RTI again! Changing PAYE procedures
The year-end procedures for payrolls and PAYE have changed. Real Time Information (RTI) brought in online reporting for most employers during 2013 and a regular 'full payment submission' (FPS) or 'Employer Payment Summary' (EPS) must be made to maintain compliance. As we approach the end of another tax year, it is worth noting what is different this year. At the time of writing the section of the HMRC website dealing with end-of-year tasks has the following statement:
"Do not send forms P35 or P14 for 2013-14 tax year"
From 6 April 2013 employers started reporting PAYE information to HMRC in real time. You must report your payroll information by submitting FPS and EPS. Don't try to send forms P35 or P14 for 2013-14 or later tax years - if you do they'll be rejected.
Now that is a clear statement and accords with the tax law and PAYE regulations. However, allegedly some tax officers are still sending out letters stating "Adjustments should be included on your 2013/14 P35"! It seems the message has not got through to everybody and confusion abounds. So what do we know?
- The proposed RTI penalties were removed for 2013/14 so that no penalty will be charged for late filing if the final FPS (or EPS) is submitted by 19 April.
- HMRC has announced that existing employers with nine or fewer employees, who need more time to adapt, can report PAYE information on or before the last payday in the month until April 2016.
- If you don't report the final payment made to an employee, for 2012-13 and 2013-14, by 19 May following the end of the tax year, a late filing penalty will be charged.
- Penalties are calculated on the basis of Â£100 per 50 employees and accrue for each month (or part month) that a return remains outstanding after 19 May.
- New late filing penalties will apply to returns due from employers for the tax year 2014-15 onwards.

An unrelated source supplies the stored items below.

/-- The gap, from 0 to 65535, and the five classes of R27. What a restart group brings before its own instant: the
accumulators, the invalid run and the end confirm count are cleared and the tracker goes to SEEK, keeping its half-cycle
number, with a SYNC_CHANGE record where that is a change and the feeder is not in OFF (R30, R53, R56); a tracker that
was not in SEEK is lost to its feeder. That the SYNC_CHANGE record comes first, before the FEEDER_STATE record of that
loss, is the model's choice: R18 and R56 do not order the two (log entry 14). What tracker loss does, to LOST as to
SEEK: STANDBY goes to ARMING with the entry actions of R5, WATCH, RIDE and RECOVER go to SHED with those of R16, and any
other state stays as it is (R18). What a bridged group brings is stated with the stamp word's write (R28). -/
def Obligations.GapClasses : Prop :=
  (∀ (bridge : Nat) (h q : BitVec 16), bridge ≤ 7 →
    (gap h q = (q.toNat + 65536 + 65535 - h.toNat) % 65536) ∧
      classifyGroup bridge none q = .first ∧
      (gap h q = 0 → classifyGroup bridge (some h) q = .normal) ∧
      (1 ≤ gap h q → gap h q ≤ bridge → classifyGroup bridge (some h) q = .bridged (gap h q)) ∧
      (bridge < gap h q → gap h q < 1024 → 1 ≤ gap h q → classifyGroup bridge (some h) q = .unbridged) ∧
      (1024 ≤ gap h q → classifyGroup bridge (some h) q = .restart)) ∧
  ∀ (s : State) (f : Fid),
    let c := s.ctl.get f
    let m := s.monitors.get f
    let old := s.trackers.get f
    let lost := s.trackerLost f
    let t := s.samplerRestart f
    let armed : FeederCtl :=
      { c with state := .arming, reason := .sync, ready := false, notReadyRun := 0, rode := 0, source := .none
               lastRef := ⟨⟨0, 0#10⟩, ⟨0, 0#10⟩, ⟨0, 0#10⟩⟩ }
    let cleared : Monitor :=
      { m with head := ⟨⟨0, 0, 0⟩, ⟨0, 0, 0⟩, false⟩, tail := ⟨⟨0, 0, 0⟩, ⟨0, 0, 0⟩, false⟩, invalidRun := 0
               endConfirm := 0 }
    let release := Request.release old.hc
    let known := c.state = .standby ∨ c.state = .watch ∨ c.state = .ride ∨ c.state = .recover
    (¬ known → lost = s) ∧
      (c.state = .standby →
        lost.monitors = s.monitors.set f { m with silence := some s.settings.silenceLimit } ∧
          lost.trackers = s.trackers ∧ staged s lost (.feederState f .standby .arming .sync) ∧
          (s.malm.get f = false →
            lost.ctl = s.ctl.set f armed ∧ lost.account = s.account ∧ lost.stagers = s.stagers ∧ lost.link = s.link) ∧
          (s.malm.get f = true →
            lost.ctl.get f = { armed with state := .fault, reason := .alarm, sag := none, episode := none })) ∧
      (c.state = .watch ∨ c.state = .ride ∨ c.state = .recover →
        lost.ctl = s.ctl.set f { c with state := .shed, reason := .syncLost, source := .none } ∧
          lost.account = { s.account with reserved := s.account.reserved.set f 0 } ∧
          (lost.stagers.get f).pending = none ∧ lost.monitors = s.monitors ∧ lost.trackers = s.trackers ∧
          lost.evals = s.evals ∧ staged s lost (.feederState f c.state .shed .syncLost) ∧
          (lost.link.slots.get f = some release ∨
            ∃ x, lost.link.exchange = some x ∧ x.feeder = f ∧ x.request = release ∧ x.attempt = 1 ∧
              lost.link.line = .send)) ∧
      t.trackers = s.trackers.set f
        { sync := .seek, count := none, coast := 0, search := none, last := none, hc := old.hc } ∧
      t.monitors = s.monitors.set f
        (if old.sync ≠ .seek ∧ c.state = .standby then { cleared with silence := some s.settings.silenceLimit }
         else cleared) ∧
      (old.sync = .seek →
        t = { s with trackers := t.trackers, monitors := t.monitors, bus := t.bus, writer := t.writer } ∧
          t.writer.staging = s.writer.staging) ∧
      (old.sync ≠ .seek →
        t.ctl = lost.ctl ∧ t.account = lost.account ∧
          (c.state ≠ .off → staged s t (.syncChange f old.sync .seek .restart old.coast old.hc)))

We need to be informing our clients what they need to do with payroll reporting and RTI and it seems that 19 May 2014 is an immovable deadline for completing the PAYE reports for 2013/14. For the regular readers of ICAEW publications you will know that there are still many 'teething troubles' with RTI such as duplicated employees and the inability of HMRC officials to see the same online data as employers. The HMRC 'RTI Resolution Team' seems inundated with a backlog of discrepancies to clear. There are calls to extend the date from when RTI penalties start beyond 6 April 2014. It is difficult to judge how the system will develop during 2014 which takes away one of the central pillars to managing an economy to help business; i.e. 'certainty'.